The trial court rejected the defendant's testimony in the part thereof disculpatory to him, found him guilty of the crime of homicide, and sentenced him to 14 years, S months, and one day of reclusion temporal, with the corresponding accessory penalties, and to pay an indemnity of P1,000 to the family of the deceased.
In rejecting the defendant's testimony in the part thereof favorable to him, the court founded the rejection on two considerations:
One was his finding the defendant's testimony contradictory. The defendant, answering repeated and insistent crossquestions, stated that the deceased with his left hand was holding the defendant by the thumb, and with his right hand assaulted him with the pocketknife. In order to show that the defendant contradicted himself in respect to this detail, the court reproduced the following part of the interrogatory: "Q. But how could, he wound you, if he did not let go of you? A. With his right hand he caught me by the thumb." This quotation appears in the record as follows: "Q. But, then, how could he wound you, if he did not let go of you? A. With his right hand he caught me by the thumb, and wounded me with his right hand." Note that the last words of the answer were omitted by the court. After the defendant had repeatedly and uniformly answered that the deceased with his left hand caught him by the thumb, his last answer, that he did so with his right hand, might have been only a slip of the tongue, made after wearisome cross- questions on this same detail. It is strange that he should have given this answer which is so at variance with what ha had most satisfactorily explained in his previous answers. At all events, there appears to be no just reason why the defendant's liability should be made to depend on so trivial a detail.
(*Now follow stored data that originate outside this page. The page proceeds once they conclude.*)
-- ==== Sys2Proof/Tests/Slice0.lean ====
section
/-! SUPPORT. Tests. The expected values are those of spec/95_test_vectors.md (named by its vector ids) or are worked out
by hand from the rule named. -/

namespace Sys2Proof.Tests

open Sys2Proof.Machine

-- One theorem after the other: each evaluation in a thread of its own would ask for more memory than there is.
set_option Elab.async false

/-! ### States and helpers -/

/-- `REC` of 95_test_vectors.md section 0. -/
def record : PairingRecord := { networkId := 0x04030201, mainType := 0x01, mainId := 0x9A, ownId := 0x42 }

/-- Sixteen bytes as a frame. -/
def fr (l : List Byte) : Frame := frameOfBytes l

def d42 : List Byte := [0x01, 0x00, 0x03, 0x42, 0xFA, 0x0C, 0x04, 0xA5, 0x5A, 0x5A, 0xA5, 0, 0, 0, 0, 0]
def joinJ : List Byte := [0x01, 0x9A, 0x03, 0x42, 0xFA, 0x04, 0x04, 0x01, 0x02, 0x03, 0x04, 0, 0, 0, 0, 0]
def ackK : List Byte := [0x01, 0x9A, 0x03, 0x42, 0xFA, 0x0B, 0, 0, 0, 0, 0, 0, 0, 0, 0, 0]
def cmd20 : List Byte := [0x01, 0x9A, 0x03, 0x42, 0xFA, 0x02, 0x01, 0x02, 0, 0, 0, 0, 0, 0, 0, 0]
def cmd2A : List Byte := [0x01, 0x9A, 0x03, 0x42, 0xFA, 0x03, 0x02, 0x02, 0x0A, 0, 0, 0, 0, 0, 0, 0]
def rOpen : List Byte := [0x03, 0x42, 0x01, 0x9A, 0xFA, 0x06, 0x04, 0x01, 0x02, 0x03, 0x04, 0, 0, 0, 0, 0]
def rAny : List Byte := [0x03, 0x42, 0x01, 0x9A, 0xFA, 0x05, 0x01, 0x02, 0, 0, 0, 0, 0, 0, 0, 0]

/-- Power-on with TC, the radio agent still for the next 16 transactions. -/
def powered : State :=
  { State.powerOn Params.tc with
    draws := { Draws.reset with gaps := List.replicate 16 [] } }

/-- `S_READY`, but for its history. -/
def ready : State :=
  { powered with
    engine := { Engine.reset with link := .ready }
    radio := { Radio.reset with pktlen := 16 } }

/-- An operation in some phase (`W(op, start)` of section 2.3 when the phase is WaitingResponse), with these bytes in the
RX FIFO and this next clock sample. -/
def during (phase : OpState) (op : Op) (start now : U32) (fifo : List Byte) : State :=
  { ready with
    engine := { ready.engine with
      opstate := phase, op := op, maxRetries := 3, timeoutMs := 1000, attemptStart := start, txBuf := fr cmd20 }
    radio := { ready.radio with mode := .rx, rxfifo := fifo }
    draws := { powered.draws with clock := [now], status := [BitVec.ofNat 8 fifo.length] } }

def waiting (op : Op) (start now : U32) (fifo : List Byte) : State := during .waitingResponse op start now fifo

/-- A state with these radio contents. -/
def withRadio (mode : RadioMode) (tx rx : List Byte) : State :=
  { ready with
    radio := { ready.radio with mode := mode, txfifo := tx, rxfifo := rx }
    draws := { powered.draws with status := [BitVec.ofNat 8 rx.length] } }

/-- The instruction answers a next state that passes the check. -/
def runs (i : Instr) (s : State) (check : State → Bool) : Bool :=
  match exec i s with
  | .next t => check t
  | .fault _ | .refused _ => false

/-- The step answers a next state that passes the check. -/
def steps (s : State) (check : State → Bool) : Bool :=
  match step s with
  | .next t => check t
  | .fault _ | .refused _ => false

/-! ### Ill-formed instructions are refused by each check -/

theorem test_wf_reserved_is_no_command : (Instr.reservedHc 0x08).wellFormed Params.tc = false := by decide +kernel
theorem test_wf_reserved_ok : (Instr.reservedHc 0x09).wellFormed Params.tc = true := by decide +kernel
theorem test_wf_burst_read_count : (Instr.burstRead 0 256).wellFormed Params.tc = false := by decide +kernel
theorem test_wf_discovery_low : (Instr.discovery 0).wellFormed Params.tc = false := by decide +kernel
theorem test_wf_discovery_high : (Instr.discovery 255).wellFormed Params.tc = false := by decide +kernel
theorem test_wf_set_timer_zero : (Instr.setTimer 1 2 3 4 0).wellFormed Params.tc = false := by decide +kernel
theorem test_wf_join_open_code : (Instr.joinOpen (fr rAny)).wellFormed Params.tc = false := by decide +kernel

/-! ### Words written out from the encodings -/

/-- R61, R62, R67: every host command. -/
theorem test_decode_hc :
    decode Params.tc .hc [0x01] = .ok (.init, []) ∧
    decode Params.tc .hc [0x02] = .ok (.startPairing, []) ∧
    decode Params.tc .hc [0x03, 0x01, 0x02, 0x03, 0x04, 0x01, 0x9A, 0x42, 0x02, 0x0A] =
      .ok (.startSetSpeed record 0x02 0x0A, []) ∧
    decode Params.tc .hc [0x04, 0x05] = .ok (.process, [0x05]) ∧
    decode Params.tc .hc [0x05] = .ok (.isOperationComplete, []) ∧
    decode Params.tc .hc [0x06] = .ok (.lastOperationSuccessful, []) ∧
    decode Params.tc .hc [0x07] = .ok (.getPairingResult, []) ∧
    decode Params.tc .hc [0x08] = .ok (.resetOperationState, []) ∧
    decode Params.tc .hc [0x00] = .ok (.reservedHc 0x00, []) ∧
    decode Params.tc .hc [0xFF] = .ok (.reservedHc 0xFF, []) := by decide +kernel

/-- R66: every micro-operation. -/
theorem test_decode_mu :
    decode Params.tc .mu [0x21] = .ok (.initializeRadio, []) ∧
    decode Params.tc .mu [0x22] = .ok (.setModeIdle, []) ∧
    decode Params.tc .mu [0x23] = .ok (.setModeReceive, []) ∧
    decode Params.tc .mu [0x24] = .ok (.setModeTransmit, []) ∧
    decode Params.tc .mu [0x25, 0x01, 0x02, 0x03, 0x04] = .ok (.setTxAddress 0x04030201, []) ∧
    decode Params.tc .mu [0x26, 0xA5, 0x5A, 0x5A, 0xA5] = .ok (.setRxAddress 0xA55A5AA5, []) ∧
    decode Params.tc .mu (0x27 :: cmd20) = .ok (.writeTxPayload (fr cmd20), []) ∧
    decode Params.tc .mu [0x28] = .ok (.readRxPayload, []) := by decide +kernel

/-- R65, R75 (the strobe numbers are those of Params.tc): every bus transaction. -/
theorem test_decode_bt :
    decode Params.tc .bt [0, 0x34] = .ok (.strobe .rx, []) ∧
    decode Params.tc .bt [1, 0x09, 0xA5] = .ok (.writeReg 0x09 0xA5, []) ∧
    decode Params.tc .bt [2, 0x3F, 1, 2, 3] = .ok (.burstWrite 0x3F [1, 2, 3], []) ∧
    decode Params.tc .bt [3, 0x3B] = .ok (.readStatus 0x3B, []) ∧
    decode Params.tc .bt [4, 0x3F, 16] = .ok (.burstRead 0x3F 16, []) ∧
    decode Params.tc .bt [5, 0, 0, 0, 0, 0, 2, 40, 0, 0, 0, 1, 0, 0, 0, 0] =
      .ok (.csPulse [.level false, .wait 40, .level true], []) ∧
    decode Params.tc .bt [6, 50, 0, 0, 0] = .ok (.delay 50, []) := by decide +kernel

/-- R94–R99: every frame. -/
theorem test_decode_f16 :
    decode Params.tc .frameSent d42 = .ok (.discovery 0x42, []) ∧
    decode Params.tc .frameSent joinJ = .ok (.joinRequest record, []) ∧
    decode Params.tc .frameSent ackK = .ok (.ack 0x01 0x9A 0x42, []) ∧
    decode Params.tc .frameSent cmd20 = .ok (.setSpeed 0x01 0x9A 0x42 0x02, []) ∧
    decode Params.tc .frameSent cmd2A = .ok (.setTimer 0x01 0x9A 0x42 0x02 0x0A, []) ∧
    decode Params.tc .frameDiscover rOpen = .ok (.joinOpen (fr rOpen), []) ∧
    decode Params.tc .frameDiscover rAny = .ok (.anyResponse (fr rAny), []) ∧
    decode Params.tc .frameResponse rOpen = .ok (.anyResponse (fr rOpen), []) := by decide +kernel

/-- R70, R100: words that stand for nothing are rejected by name. -/
theorem test_decode_rejects :
    decode Params.tc .hc [] = .error .noBytes ∧
    decode Params.tc .hc [0x03, 0x01, 0x02] = .error .truncated ∧
    decode Params.tc .mu [0x29] = .error .unknownMicroOp ∧
    decode Params.tc .mu [0x22, 0x00] = .error .badLength ∧
    decode Params.tc .bt [0, 0x00] = .error .unknownStrobe ∧
    decode Params.tc .bt [7] = .error .unknownBusKind ∧
    decode Params.tc .bt [5, 3, 0, 0, 0, 0] = .error .badPattern ∧
    decode Params.tc .frameSent rOpen = .error .notASentFrame := by decide +kernel

/-- The opcode table's numbering of a word's bits: byte 0 is bits 7..0. -/
theorem test_table_words :
    decodeTableWord 80 0x0A02429A010403020103 = some (.startSetSpeed record 0x02 0x0A) ∧
    decodeTableWord 8 0x28 = some .readRxPayload ∧ decodeTableWord 8 0x25 = some (.setTxAddress 0) ∧
    decodeTableWord 8 0x09 = some (.reservedHc 0x09) := by decide +kernel

/-- A word placed for the next step is what the next step runs: `IS_OPERATION_COMPLETE` right after reset is
`Refused(LinkNotReady)` (R140). -/
theorem test_placed_word_runs :
    steps (State.reset.withFetchWord 8 0x05) (fun t =>
      decide (t.outcome = .refused .linkNotReady) && decide (t.inputs = [])) = true := by decide +kernel

/-! ### Host commands -/

/-- V-D1, V-E2's start state. -/
theorem test_init :
    runs .init { powered with draws := { powered.draws with initOk := [true] } } (fun t =>
      decide (t.engine.link = .ready) && decide (t.radio.mode = .idle) && decide (t.radio.pktlen = 16) &&
      decide (busTrace t.history =
        [.csPulse Params.tc.resetSequence, .strobe .res, .burstWrite 0 Params.tc.configTable, .writeReg 0x06 16]) &&
      decide (t.outcome = .ok [])) = true := by decide +kernel

/-- V-E22. -/
theorem test_init_fails :
    runs .init { powered with draws := { powered.draws with initOk := [false] } } (fun t =>
      decide (t.engine.link = .fault) && decide (causeTrace t.history = [.setupFault]) &&
      decide (t.outcome = .setupFault) && decide (t.refusedMark = false)) = true := by decide +kernel

/-- V-E2: the draw 0x41 stands for the id 0x42. -/
theorem test_start_pairing :
    runs .startPairing { ready with draws := { ready.draws with ownId := [0x41] } } (fun t =>
      decide (t.engine.opstate = .transmitting) && decide (t.engine.op = .pairingDiscover 0x42) &&
      decide (t.engine.maxRetries = 3) && decide (t.engine.timeoutMs = 1000) && decide (t.engine.txBuf = fr d42) &&
      decide (t.radio.addr = 0xA5) && decide (t.radio.mode = .tx) && decide (t.radio.txfifo = d42)) = true := by
  decide +kernel

/-- V-E21. -/
theorem test_start_pairing_refused :
    runs .startPairing powered (fun t =>
      decide (t.outcome = .refused .linkNotReady) && t.refusedMark && decide (t.engine = powered.engine)) = true := by
  decide +kernel

/-- P3's first command: `CMD2A` on the air, the filter at the record's low byte. -/
theorem test_start_set_speed :
    runs (.startSetSpeed record 2 10) ready (fun t =>
      decide (t.engine.txBuf = fr cmd2A) && decide (t.engine.op = .setSpeed record 2 10) &&
      decide (t.radio.addr = 0x01) && decide (t.radio.txfifo = cmd2A) &&
      decide ((busTrace t.history).length = 8)) = true := by decide +kernel

/-- V-E3. -/
theorem test_start_set_speed_busy :
    runs (.startSetSpeed record 2 0) (during .transmitting (.pairingDiscover 0x42) 0 0 []) (fun t =>
      decide (t.outcome = .busy) && decide (t.history = []) &&
      decide (t.engine.op = .pairingDiscover 0x42)) = true := by decide +kernel

/-- V-E8 (elapsed time wraps): a timeout with budget left. -/
theorem test_process_timeout :
    runs .process (waiting (.setSpeed record 2 0) 0xFFFFFF00 0x000002E8 []) (fun t =>
      decide (t.engine.attempts = 1) && decide (t.engine.opstate = .transmitting) &&
      decide (t.history = [.bus (.readStatus 0x3B 0), .cause .noResponse, .bus (.strobe .idle), .bus (.delay 50),
        .bus (.strobe .ftx), .bus (.burstWrite 0x3F cmd20), .bus (.strobe .tx), .bus (.delay 50)])) = true := by
  decide +kernel

/-- V-E14. -/
theorem test_process_join_open :
    runs .process (waiting (.pairingDiscover 0x42) 100 200 rOpen) (fun t =>
      decide (t.engine.op = .pairingJoin 0x42 record) && decide (t.engine.opstate = .transmitting) &&
      decide (t.radio.addr = 0x01) && decide (t.engine.txBuf = fr joinJ) &&
      decide (busTrace t.history = [.readStatus 0x3B 16, .burstRead 0x3F rOpen, .strobe .frx, .writeReg 0x09 0x01,
        .writeReg 0x09 0x01, .strobe .idle, .delay 50, .strobe .ftx, .burstWrite 0x3F joinJ, .strobe .tx,
        .delay 50])) = true := by decide +kernel

/-- R124: 1 in OperationComplete, 0 in the phase before it. -/
theorem test_is_operation_complete :
    runs .isOperationComplete (during .operationComplete (.setSpeed record 2 0) 0 0 []) (fun t =>
      decide (t.outcome = .ok [1])) = true ∧
    runs .isOperationComplete (waiting (.setSpeed record 2 0) 0 0 []) (fun t => decide (t.outcome = .ok [0])) = true := by
  decide +kernel

/-- V-E25. -/
theorem test_last_operation_successful :
    runs .lastOperationSuccessful ready (fun t => decide (t.outcome = .ok [0])) = true := by decide +kernel

/-- V-E17: the record of a pairing that succeeded. -/
theorem test_get_pairing_result :
    runs .getPairingResult
      { ready with
        engine := { ready.engine with opstate := .operationComplete, op := .pairingAck 0x42 record, success := true } }
      (fun t => decide (t.outcome = .ok [0x01, 0x01, 0x02, 0x03, 0x04, 0x01, 0x9A, 0x42])) = true := by decide +kernel

/-- E9: no record after a set-speed that succeeded. -/
theorem test_get_pairing_result_none :
    runs .getPairingResult
      { ready with
        engine := { ready.engine with
          opstate := .operationComplete, op := .setSpeed record 2 0, success := true } }
      (fun t => decide (t.outcome = .ok [0])) = true := by decide +kernel

/-- V-E19: `success` and the buffers stay. -/
theorem test_reset_operation_state :
    runs .resetOperationState
      { waiting (.setSpeed record 2 0) 7 0 rAny with
        engine := { (waiting (.setSpeed record 2 0) 7 0 rAny).engine with success := true } }
      (fun t => decide (t.engine = { ready.engine with success := true, txBuf := fr cmd20 }) &&
        decide (t.radio.mode = .idle) && decide (t.radio.rxfifo = rAny)) = true := by decide +kernel

/-- V-E24. -/
theorem test_reserved_opcode :
    runs (.reservedHc 0x09) ready (fun t =>
      decide (t.outcome = .refused .reservedOpcode) && t.refusedMark && decide (t.engine = ready.engine)) = true := by
  decide +kernel

/-- R138: after a fault a reserved opcode is refused as every other command but `INIT` is. -/
theorem test_reserved_opcode_in_fault :
    runs (.reservedHc 0x09) { powered with engine := { powered.engine with link := .fault } } (fun t =>
      decide (t.outcome = .refused .linkNotReady) && t.refusedMark) = true := by decide +kernel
The other consideration which the court took into account in convicting the defendant is, as stated in the judgment, that the eyewitness Isidoro Tañada was biased in favor of the prosecution. The court arrived at this conclusion from the attitude of the defense as manifested by the statement it made before the court and which is as follows: "The defense closes its evidence. I call attention to the fact that Isidoro Tañada, places himself at the disposal of the prosecuting attorney. It is to save time." The court appears to maintain the opinion that if this witness had been presented he would have testified against the defense. We do not deem this deduction good. The testimony of this witness would have been merely corroborative evidence for the defense. The presumption that the evidence omitted by a party would, if presented, be adverse to him, is not applicable to merely corroborative evidence. But such omission is rebutting evidence for the prosecution, and to this latter that presumption is more properly applicable. Be this as it may, such presumption is not applicable when the evidence is at the disposal of both parties, because, in such a case, it has the same weight against the one as against the other party.
Accepting the theory of the defendant, it follows that he was unlawfully assaulted by the deceased, without having provoked the assault, and, in view of the kind of weapon that the deceased used in this assault and his resolute intention to assault the defendant, the latter, in repelling the assault with another weapon of similar conditions, thereby causing his assailant's death, acted in self-defense.
For the foregoing reasons, the judgment appealed from is reversed and the defendant is relieved from all criminal liability, with the costs de officio; and it is ordered that he be immediately released from custody.
Arellano, C. J., Torres, Johnson, Carson, Araullo, Street, Malcolm, and Fisher, JJ., concur.